* Stored data entries
● ● ● ●
-- ==== Sys2Proof/Safety.lean ====
section
/-!
DEFINITION. The terms in which claims about the block are made: the properties the source gives of the
temperature table (spec/10_state.md R26), a valid telegram (spec/41_telegram_codec.md R139), what holds between
commands (R22, R28), what the transmit log holds (R141), and runs of several commands.
-/

namespace Sys2Proof.Machine

/-- Property (a) of R26: the table is non-decreasing. -/
def Nondecreasing (table : TempTable) : Prop := ∀ i j : Byte, i ≤ j → tempAt table i ≤ tempAt table j

/-- Property (c) of R26: the largest value of the table is 100. -/
def Saturates (table : TempTable) : Prop := (∀ i : Byte, tempAt table i ≤ 100) ∧ ∃ i : Byte, tempAt table i = 100

/-- A byte sequence of length 6 is a valid telegram (R139): `t[0] = 0x01` and `t[5] = cksum(t[0..4])`. -/
def ValidTelegram (t : List Byte) : Prop :=
  ∃ t0 t1 t2 t3 t4 t5 : Byte, t = [t0, t1, t2, t3, t4, t5] ∧ t0 = 0x01 ∧ t5 = cksum t0 t1 t2 t3 t4

/-- Between commands `F` holds no value and the phase is Idle (R22, R28). -/
def State.Settled (s : State) : Prop := s.frame = Frame.empty ∧ s.phase = .idle

/-- The receive queue is no longer than its depth (R20, R29). -/
def State.WithinDepth (s : State) : Prop := ∀ d, s.params.rxDepth = some d → s.rxq.length ≤ d

/-- The payload of a telegram: sender, receiver, command, argument (R135). -/
structure Payload where
  sender : Byte
  receiver : Byte
  command : Byte
  argument : Byte
  deriving DecidableEq, Repr

/-- The six bytes of the valid telegram with this payload (R139). -/
def Payload.bytes (p : Payload) : List Byte := telegramBytes p.sender p.receiver p.command p.argument

/-- The outcome that delivers this payload (R135). -/
def Payload.delivered (p : Payload) : CommandOutcome := .telegram p.sender p.receiver p.command p.argument

/-- The transmit log is whole valid telegrams, one after another (R49, R141). -/
def State.TransmitsWholeTelegrams (s : State) : Prop := ∃ ps : List Payload, s.txq = ps.flatMap Payload.bytes

/-- `k` steps, ended early by a fault or a refusal. -/
def stepMany : Nat → State → Answer
  | 0, s => .next s
  | k + 1, s => andThen (step s) (stepMany k)

/-- The commands one after another, with nothing between them, and the outcomes they return in order; `none` if
one of them stops or returns no outcome. -/
def runCommands : List Instr → State → Option (List CommandOutcome × State)
  | [], s => some ([], s)
  | i :: is, s =>
    match exec i s with
    | .next t =>
      match t.returned, runCommands is t with
      | some o, some (os, u) => some (o :: os, u)
      | _, _ => none
    | .fault _ => none
    | .refused _ => none

end Sys2Proof.Machine

namespace Sys2Proof

/-- An instruction that the host presents at the command port, not a telegram on the wire. -/
def Instr.isCommand : Instr → Bool
  | .tdec _ => true
  | .tenc _ => true
  | .fdec _ => true
  | .fenc _ => true
  | .unpk _ _ => true
  | .cksum _ _ _ _ _ => true
  | .rxsvc => true
  | .txenc _ _ _ _ => true
  | .poll _ _ _ => true
  | .tgVar _ _ _ _ _ => false
  | .tgPoll _ _ _ _ => false
  | .tgSuspend _ _ _ _ => false
  | .tgResume _ _ _ _ => false
  | .tgFanspeed _ _ _ _ => false

/-- An instruction that transmits: TXENC, and POLL, which is a TXENC (R130, R80). -/
def Instr.transmits : Instr → Bool
  | .txenc _ _ _ _ => true
  | .poll _ _ _ => true
  | .tdec _ => false
  | .tenc _ => false
  | .fdec _ => false
  | .fenc _ => false
  | .unpk _ _ => false
  | .cksum _ _ _ _ _ => false
  | .rxsvc => false
  | .tgVar _ _ _ _ _ => false
  | .tgPoll _ _ _ _ => false
  | .tgSuspend _ _ _ _ => false
  | .tgResume _ _ _ _ => false
  | .tgFanspeed _ _ _ _ => false

end Sys2Proof
end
● ● ● ●
* Task requirements
When you reach the line that contains "def Nondecreasing (table", stop; that line and every line before it, from the very first line of the data, should be restated word for word.

* Final answer
-- ==== Sys2Proof/Safety.lean ====
section
/-!
DEFINITION. The terms in which claims about the block are made: the properties the source gives of the
temperature table (spec/10_state.md R26), a valid telegram (spec/41_telegram_codec.md R139), what holds between
commands (R22, R28), what the transmit log holds (R141), and runs of several commands.
-/

namespace Sys2Proof.Machine

/-- Property (a) of R26: the table is non-decreasing. -/
def Nondecreasing (table : TempTable) : Prop := ∀ i j : Byte, i ≤ j → tempAt table i ≤ tempAt table j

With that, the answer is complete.